Régime des incompatibilités des Membres du Conseil Constitutionnel

En l'état actuel du droit, le régime des incompatibilités des Membres du Conseil Constitutionnel résulte:

• de l'article 57 de la Constitution elle-même, qui rend incompatibles leurs fonctions avec celles de ministre ou de Membre du Parlement;

• de l'article 4 de l'ordonnance n° 58-1067 du 7 novembre 1958 portant loi organique sur le Conseil Constitutionnel, qui étend l'incompatibilité ministérielle prévue par la Constitution aux fonctions des autres Membres du Gouvernement (Secrétaires d'Etat, par exemple), et complète la liste constitutionnelle par· une incompatibilité avec les fonctions de Membre du Conseil économique et social.

• de l'article 5 de l'ordonnance du 7 novembre 1958, qui précise que les Membres du Conseil Constitutionnel ne peuvent être nommés à aucun emploi public.

L'article 2 du projet de révision propose en outre :

• d'instituer une incompatibilité nouvelle avec les fonctions de président de l'assemblée d'une collectivité territoriale;

• de laisser à la loi organique le soin de déterminer les règles d'incompatibilité avec les fonctions de maire ou de président d'un établissement de coopération intercommunale, compte tenu de l'importance de la population ;

• de renvoyer à la loi organique la fixation des incompatibilités avec les fonctions d'adjoint au maire, selon les mêmes références démographiques, ainsi que les incompatibilités avec l'exercice des autres mandats électifs locaux.

L'exposé des motifs du projet de révision ajoute que «les autres incompatibilités, notamment professionnelles, sont, comme à l'heure actuelle, renvoyées à la loi organique, étant entendu qu'elles devront être revues dans un sens plus restrictif».

Ces mesures imposeraient en fait a[.\x Conseillers constitutionnels un régime beaucoup plus restrictif que celui des autres Membres des Hautes juridictions françaises ou étrangères.

On doit en premier lieu remarquer que les Conseillers constitutionnels français se trouveraient ainsi placés' dans un régime d'incompatibilités plus sévère que dans beaucoup de régimes étrangers, alors même que les juges constitutionnels de ces Etats y exercent des missions très variées requérant toutes une grande indépendance. A titre de comparaison, on peut ainsi constater que les juges de la Cour suprême des Etats-Unis ne sont frappés par aucune

incompatibilité particulière.

Plusieurs pays imposent des incompatibilités spécifiques à leurs juges constitutionnels mais souvent, ce régime n'excède pas celui qui est imposé à tous les autres magistrats des hautes juridictions. C'est le cas de l'Espagne, par exemple.

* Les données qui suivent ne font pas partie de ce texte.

-- ==== Sys2Proof/Machine/State.lean ====
section
/-! DEFINITION. The state of the block, as plain data: every register of spec/ in one sparse table, and beside it
what each unit holds that no register shows.  Reset is the state right after RESET_N release (R9). -/

namespace Sys2Proof.Machine

/-- Why the block stops with a fault.  No command of this block does: the type has one reason, which nothing
raises (safe). -/
inductive Fault where
  /-- raised by nothing; stands for a stop the model does not have (safe) -/
  | none
  deriving DecidableEq, Repr

/-- Why a command has no meaning. -/
inductive Refusal where
  /-- raised by an arm of exec whose command has no meaning yet (safe) -/
  | notModelled (mnemonic : String)
  deriving DecidableEq, Repr

/-- The machine. -/
structure State where
  /-- the variant, fixed by fuses (Table 0.1) -/
  var : Variant
  /-- the 64-bit serial number, fixed at manufacture (MB_CAP.SERIAL) -/
  serial : Nat
  /-- every register word that differs from its reset value -/
  regs : AMap W32
  /-- elapsed time in units of 1.25 ns since reset; it runs in every mode -/
  elapsed : Nat
  mo : Modes
  kp : Keeper
  tu : TimeUnit
  mb : Mailbox
  he : HostEp
  sb : Scoreboard
  ec : ErrCtl
  ev : EvSt
  ch : ChSt
  dr : DrSt
  ar : ArSt
  sc : SecSt
  af : AfSt
  fc : FcSt
  pe : PeSt
  tm : TmSt
  pd : PdSt
  um : UmSt
  rp : RpSt
  le : LeSt
  fd : FdSt
  sf : SfSt
  lg : LgSt
  cs : CsSt
  rb : RbSt
  /-- writes that wait for a boundary of their unit, oldest first (R17, R73) -/
  staged : List StagedWrite
  /-- the model's own: free values drawn so far -/
  free : Nat
  /-- commands that wait, first in first out -/
  pending : List Instr
  deriving DecidableEq, Repr

/-! Reset (R9): RESET_N has just been released for the first time since power came on. -/

def Modes.init : Modes :=
  { mode := .boot, prev := .keeper, cause := 0, bootstat := 0, pend := none, pendCmd := none, entry := ⟨0, 0⟩, boot := .rom
    captain := false, bootFail := false, bootCode := 0, sdram := none, coldBoot := false, controlLoaded := false, control := false, firstWrite := false
    sent := .out, sentHalt := false, sentAt := 0, pllAt := 0, sentMono := 0, sentPass := 0, sentStop := 0, trainAt := 0, protFail := false
    letClass := 0, letStart := ⟨0, 0⟩, letFrom := .run, letAt := 0, letL2At := 0, letResumed := false, letOwed := 0
    heartbeat := false, heart := 0, resetN := true, rails := true, vddKeep := true, sentArmed := false }

/-- The Keeper at the first application of VDD_KEEP (R35, R542). -/
def Keeper.init : Keeper :=
  { rtcSec := 0, rtcTick := 0, rtcPhase := 0, fromRc := false, rcErr := false, alarmSpent := false, wakeNLow := false
    latchTai := 0, latchTicks := 0, crystalPer := 0, lring := [], npLost := 0, npFirst := ⟨0, 0⟩, npLast := ⟨0, 0⟩
    lrPrioLost := 0, lrLost := 0, lrLostFirst := ⟨0, 0⟩, lrLostLast := ⟨0, 0⟩, pfMark := none, sentSeq := 0 }

/-- The time unit after RESET_N: UNSET. -/
def TimeUnit.init : TimeUnit :=
  { sec := 0, ns := 0, frac := 0, fabCyc := 0, running := true, slewTotal := 0, slewCycles := 0, slewDone := 0, slewing := false
    slewNs := 0, stepS := 0, step := none, stepOld := 0, stepNew := 0, state := .unset, ever := false, holdSince := 0, steps := 0
    adjAt := 0, rtcAt := 0, pdHist := [], announce := [], annAt := [], syncRun := 0, offset := 0, syncIdx := 0, pdIdx := 0
    annIdx := 0, ptpTx := [], ethParent := none, ethDelay := [], ethHalf := [] }

def Mailbox.init : Mailbox :=
  { inflight := [], fetchNo := 0, rr := 0, phase := [], nseq := [], ringMem := [], routes := [], held := [], latched := []
    staged := none, committed := none, older := [], applying := none, applyUnits := [], lastDma := none }

/-- A device new from the factory: no owner, secrets in place, slot A holds the firmware (assumption 3). -/
def SecSt.init : SecSt :=
  { owned := false, ownerCert := [], devCert := [], devCertLen := 0, ownCnt := 0, cfgSvn := 0, adoptedCfg := none
    adoptedLogic := none, secrets := true, marker := false, openCnt := 0, provCnt := 0, fwSvn := 0, fwSlot := false
    fwPend := false, fwBooted := false, slotA := some ⟨0, 1, 0⟩, slotB := none, tamper := false, unsignedCfg := false
    unsignedLogic := false, authA := AuthSt.init, authB := AuthSt.init, authHp := AuthSt.init, debugSession := 0
    debugMaster := .hostA, debugEnabled := false, unlockNonce := none, newKey := false, keyNo := 0, reprovisioned := none
    lastReject := none, jtag := .idcode }

def AfSt.init : AfSt :=
  { cores := [], slices := [], sliceFac := [], before := [], enPend := none, tmrAt := [], trigs := [], urg := [], streams := []
    dtrip := [], calBad := [], fieldOk := [], fallback := [] }

def FcSt.init : FcSt := { ch := [], trk := [], sv := [], swaps := [], rom := [] }

def TmSt.init : TmSt :=
  { ch := [], brk := [], zone := [], rxBits := [], rxAt := [], devs := [], tx := TxRec.init, ztx := [], bfTick := 0 }

def ErrCtl.init : ErrCtl := { arrivals := [], inBoot := 0, handling := [], queue := [], lost := 0, ovf := false, lastCode := 0 }

def Scoreboard.init : Scoreboard := { protSeq := 0, protPass := 0, pu := [], op := [], slots := [], rejected := 0, asleep := [], mapSeq := [] }

/-- The machine right after RESET_N release: every register at the reset value of its field map. -/
def State.reset : State :=
  { var := .cpx9640, serial := 0, regs := [], elapsed := 0, mo := Modes.init, kp := Keeper.init, tu := TimeUnit.init
    mb := Mailbox.init, he := { d3hot := false, linkUp := false, msgs := [], msgTime := [] }, sb := Scoreboard.init
    ec := ErrCtl.init, ev := EvSt.init, ch := ChSt.init, dr := DrSt.init, ar := ArSt.init, sc := SecSt.init, af := AfSt.init
    fc := FcSt.init, pe := { el := [], lastPass := 0, passAt := 0 }, tm := TmSt.init, pd := PdSt.init, um := UmSt.init, rp := RpSt.init
    le := LeSt.init, fd := FdSt.init0, sf := SfSt.init, lg := LgSt.init, cs := CsSt.init, rb := RbSt.init, staged := []
    free := 0, pending := [] }

end Sys2Proof.Machine
end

Ces références n'ont toutefois qu'une valeur indicative du fait que le Conseil Constitutionnel diffère beaucoup des cours constitutionnelles de chacun de ces Etats (le statut des Membres du Conseil Constitutionnel français et des cours constitutionnelles de huit Etats étrangers figure en annexe du présent rapport).

Dans une optique nationale, on peut douter de la pertinence de la référence opérée par le projet de loi au caractère juridictionnel du Conseil Constitutionnel dans la mesure où les Membres des hautes juridictions françaises ne sont eux-mêmes pas soumis à un régime d'incompatibilités aussi strict.

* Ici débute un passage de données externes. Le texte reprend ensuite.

-- ==== Sys2Proof/Machine/Phasors.lean ====
section
/-! DEFINITION. Phasor estimation (R174 to R176, R560): the window of a group, phasors, sequence components, the
quantities of Table 7.5, and the usable estimates of the trackers (R158). -/

namespace Sys2Proof.Machine

open Sys2Proof

/-- sqrt 2 with 40 fraction bits. -/
def sqrt2Q : Int := isqrt (2 * 2 ^ 80)

/-- A phasor with its quality and OVR (R176). -/
structure PhIn where
  x : Cx
  q : Nat
  ovr : Bool

/-- An input the group lacks: invalid. -/
def PhIn.none : PhIn := ⟨⟨0, 0⟩, 2, false⟩

/-- The sum of x[n] exp(-j 2π h n / 64) over samples newest first, the first of index `n`; 30 fraction bits. -/
def dftGo (h : Nat) : Nat → List Int → Cx → Cx
  | _, [], acc => acc
  | n, v :: t, acc => dftGo h (n - 1) t ⟨acc.re + v * cos64 (h * n), acc.im - v * sin64 (h * n)⟩

/-- X[h] over 64 samples newest first, with 16 fraction bits. -/
def phasorFull (h : Nat) (l : List Int) : Cx :=
  let y := dftGo h 63 l ⟨0, 0⟩
  ⟨y.re * sqrt2Q / 2 ^ 60, y.im * sqrt2Q / 2 ^ 60⟩

/-- X[0] over 64 samples: their mean, with 16 fraction bits. -/
def phasorDc (l : List Int) : Int := l.foldl (· + ·) 0 * 2 ^ 10

/-- Xhalf over the newest 32 samples. -/
def phasorHalf (l : List Int) : Cx :=
  let y := dftGo 1 63 (l.take 32) ⟨0, 0⟩
  ⟨y.re * sqrt2Q / 2 ^ 59, y.im * sqrt2Q / 2 ^ 59⟩

/-- The 64 resampling instants of a tracker that end at `u`, newest first. -/
def State.stampsTo (s : State) (k u : Nat) : List Nat :=
  (((s.track k).insts.map (·.1)).filter (fun t => decide (t ≤ u))).take 64

/-- A stream's resampled sample at an instant. -/
def State.resAt (s : State) (c u : Nat) : Option Smp := (s.fcChan c).res.find? (fun x => x.t == u)

/-- A stream's samples at instants; one that is missing counts as invalid with value 0. -/
def State.window (s : State) (c : Nat) (stamps : List Nat) : List (Option Smp) := stamps.map (s.resAt c)

def winValues (w : List (Option Smp)) : List Int := w.map (fun x => match x with
  | some y => y.value
  | none => 0)

def winQual (w : List (Option Smp)) : Nat := (w.map (fun x => match x with
  | some y => y.qual
  | none => 2)).foldl max 0

def winOvr (w : List (Option Smp)) : Bool := w.any (fun x => match x with
  | some y => y.word.get 29 29 == 1
  | none => false)

/-- The phasor of a window: harmonic `h`, or the half-cycle estimate. -/
def phOf (w : List (Option Smp)) (half : Bool) (h : Nat) : PhIn :=
  let v := if half then w.take 32 else w
  ⟨if half then phasorHalf (winValues w) else phasorFull h (winValues w),
   if v.length < (if half then 32 else 64) then 2 else winQual v, winOvr v⟩

/-- The channels of a group in use. -/
def State.grpChans (s : State) (g : Nat) : List Nat :=
  [s.rd PE_MEAS_CH_A g, s.rd PE_MEAS_CH_B g, s.rd PE_MEAS_CH_C g, s.rd PE_MEAS_CH_N g].filter (fun c => c != 0x7F)

/-- A resampled instant was available on a channel at the start of the pass in progress (R26, R147, R159). -/
def State.resThere (s : State) (c u : Nat) : Bool :=
  (s.resAt c u).isSome && decide (s.resDue c (u / 2 ^ 32) ≤ s.tai / 125000 * 125000)

/-- The newest instant available on every one of some channels at the pass start (R174). -/
def State.commonU (s : State) (chans : List Nat) : Option Nat :=
  match chans with
  | [] => none
  | c :: _ => ((s.fcChan c).res.find? (fun x => chans.all (fun d => s.resThere d x.t))).map (·.t)

/-- The inputs of a group at some instants. -/
structure GrpIn where
  volt : Bool
  rot : Bool
  vconn : Bool
  hasN : Bool
  a : PhIn
  b : PhIn
  c : PhIn
  n : PhIn

/-- A group's phasors of harmonic `h` over given instants. -/
def State.grpIn (s : State) (g : Nat) (stamps : List Nat) (half : Bool) (h : Nat) : GrpIn :=
  let ph (c : Nat) : PhIn := if c = 0x7F || !s.flag PE_MEAS_EN g then PhIn.none else phOf (s.window c stamps) half h
  { volt := s.flag PE_MEAS_KIND g, rot := s.flag PE_MEAS_ROT g, vconn := s.flag PE_MEAS_VCONN g
    hasN := s.rd PE_MEAS_CH_N g != 0x7F
    a := ph (s.rd PE_MEAS_CH_A g), b := ph (s.rd PE_MEAS_CH_B g), c := ph (s.rd PE_MEAS_CH_C g)
    n := ph (s.rd PE_MEAS_CH_N g) }

/-- The instants of a group's window: those that end at the newest one available on each of its channels (R174). -/
def State.grpStamps (s : State) (g : Nat) : List Nat :=
  let chans := s.grpChans g
  match s.commonU chans with
  | some u => s.stampsTo (s.rd FC_CHAN_TRACK (chans.headD 0)) u
  | none => []

/-- Worst quality and any OVR of inputs, around a number. -/
def PhIn.ofAll (x : Cx) (l : List PhIn) : PhIn := ⟨x, (l.map (·.q)).foldl max 0, l.any (·.ovr)⟩

/-- Role b and role c of the phase sequence (R560). -/
def GrpIn.rb (g : GrpIn) : PhIn := if g.rot then g.c else g.b
def GrpIn.rc (g : GrpIn) : PhIn := if g.rot then g.b else g.c

/-- The phase-to-phase phasors ab, bc, ca by role: computed, or the measured channels (R560). -/
def GrpIn.pp (g : GrpIn) : PhIn × PhIn × PhIn :=
  if g.vconn then
    if g.rot then (PhIn.ofAll g.c.x.neg [g.c], PhIn.ofAll g.b.x.neg [g.b], PhIn.ofAll g.a.x.neg [g.a]) else (g.a, g.b, g.c)
  else (PhIn.ofAll (g.a.x.sub g.rb.x) [g.a, g.rb], PhIn.ofAll (g.rb.x.sub g.rc.x) [g.rb, g.rc],
        PhIn.ofAll (g.rc.x.sub g.a.x) [g.rc, g.a])

/-- Zero, positive and negative sequence of three phasors (R175). -/
def seq3 (a b c : Cx) : Cx × Cx × Cx :=
  ((Cx.sum [a, b, c]).div 3, (Cx.sum [a, b.rot unitA, c.rot unitA2]).div 3, (Cx.sum [a, b.rot unitA2, c.rot unitA]).div 3)

/-- A number divided by √3·1∠30°. -/
def Cx.overRoot3 (x : Cx) : Cx :=
  let u := cisTurns (tenths (-300))
  let r : Int := isqrt (3 * 2 ^ 80)
  x.rot (u.1 * 2 ^ 40 / r, u.2 * 2 ^ 40 / r)

/-- X1 and X2 of a group. -/
def GrpIn.pos (g : GrpIn) : PhIn :=
  if g.volt && g.vconn then PhIn.ofAll (seq3 g.pp.1.x g.pp.2.1.x g.pp.2.2.x).2.1.overRoot3 [g.a, g.b, g.c]
  else PhIn.ofAll (seq3 g.a.x g.rb.x g.rc.x).2.1 [g.a, g.b, g.c]

def GrpIn.negSeq (g : GrpIn) : PhIn :=
  if g.volt && g.vconn then PhIn.ofAll (seq3 g.pp.1.x g.pp.2.1.x g.pp.2.2.x).2.2.overRoot3 [g.a, g.b, g.c]
  else PhIn.ofAll (seq3 g.a.x g.rb.x g.rc.x).2.2 [g.a, g.b, g.c]

/-- 3I0, or 3V0 from CH_N when present. -/
def GrpIn.resid (g : GrpIn) : PhIn :=
  if g.volt && g.hasN then g.n else PhIn.ofAll (Cx.sum [g.a.x, g.b.x, g.c.x]) [g.a, g.b, g.c]

/-- The quantities of Table 7.5, by phase for 0x0 and 0x1 and in the first place otherwise. -/
def GrpIn.qty (g : GrpIn) (q : Nat) : List PhIn :=
  if q = 0 then [g.a, g.b, g.c]
  else if q = 1 then
    if g.vconn then [g.a, g.b, g.c]
    else if g.rot then [g.pp.1, g.pp.2.2, g.pp.2.1] else [g.pp.1, g.pp.2.1, g.pp.2.2]
  else if q = 2 then [g.resid]
  else if q = 3 then [g.n]
  else if q = 4 then [g.pos]
  else [g.negSeq]

/-! The estimates of the trackers (R158). -/

/-- The fundamental of a channel over one cycle that ends at an instant of its own tracker. -/
def State.cycleAt (s : State) (c u : Nat) : PhIn := phOf (s.window c (s.stampsTo (s.rd FC_CHAN_TRACK c) u)) false 1

/-- Turn of a complex number in [0, 1), 30 bits, most significant first: a bit is set when the rest of the turn still lies ahead. -/
def turnGo : Nat → Cx → Nat → Nat
  | 0, _, acc => acc
  | k + 1, z, acc =>
    let y := z.rot (cisTurns (-(2 ^ (k + 10) : Int)))
    let ahead := if acc = 0 ∧ k = 29 then decide (z.im < 0 ∨ (z.im = 0 ∧ z.re < 0)) else decide (0 ≤ y.im)
    if ahead then turnGo k y (acc * 2 + 1) else turnGo k z (acc * 2)

/-- The angle of a complex number as a signed turn with 40 fraction bits, within a half turn either way. -/
def Cx.turn (z : Cx) : Int :=
  let t : Int := turnGo 30 z 0 * 2 ^ 10
  if t < 2 ^ 39 then t else t - 2 ^ 40

/-- The frequency of a channel's fundamental in µHz: its phase advance over the last two cycles of its tracker's instants.  None while
its samples are not good or the fundamental is below 5 % of full scale. -/
def State.srcFreq (s : State) (c : Nat) : Option Nat :=
  match (s.fcChan c).fine, (s.fcChan c).res with
  | f :: _, r :: _ =>
    let stamps := (s.track (s.rd FC_CHAN_TRACK c)).insts.map (·.1) |>.filter (fun t => decide (t ≤ r.t))
    match stamps[64]?, stamps[128]? with
    | some u1, some u2 =>
      let x0 := s.cycleAt c r.t
      let x1 := s.cycleAt c u1
      let x2 := s.cycleAt c u2
      let good := f.qual == 0 && x0.q == 0 && x1.q == 0 && x2.q == 0
        && decide (400000 * 2 ^ 16 * 1000000 ≤ x0.x.mag * 1414214)
      let adv := 2 * 2 ^ 40 + (x0.x.mulConj x1.x).turn + (x1.x.mulConj x2.x).turn
      if good && decide (u2 < r.t) then some ((adv.toNat * 10 ^ 15 * 2 ^ 32) / (2 ^ 40 * (r.t - u2))) else none
    | _, _ => none
  | _, _ => none

/-- The usable estimate of a tracker, from its source or, while that is unusable, its fallback: within 1 mHz of the frequency the
phase advance gives, where `freq` says (0: that frequency itself; assumption 33). -/
def State.trackEst (s : State) (k : Nat) (freq : Nat) : Option Nat :=
  let c2 := s.rd FC_TRACK_SRC2 k
  let est := (s.srcFreq (s.rd FC_TRACK_SRC k)).orElse (fun _ => if c2 = 0x7F then none else s.srcFreq c2)
  est.map (fun f => if freq = 0 then f else max (f - 1000) (min (f + 1000) freq))

end Sys2Proof.Machine
end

Les magistrats de l'ordre judiciaire, régis sur ce point par l'article 9 de l'ordonnance n° 58-1270 du 22 décembre 1958 portant loi organique relative au statut de la magistrature, ne peuvent ainsi exercer un mandat parlementaire ou de parlementaire européen ni les fonctions de conseiller économique et social.

Les autres restrictions qui frappent les magistrats sont seulement relatives, en fonction de leur position hiérarchique ou du ressort de leur juridiction.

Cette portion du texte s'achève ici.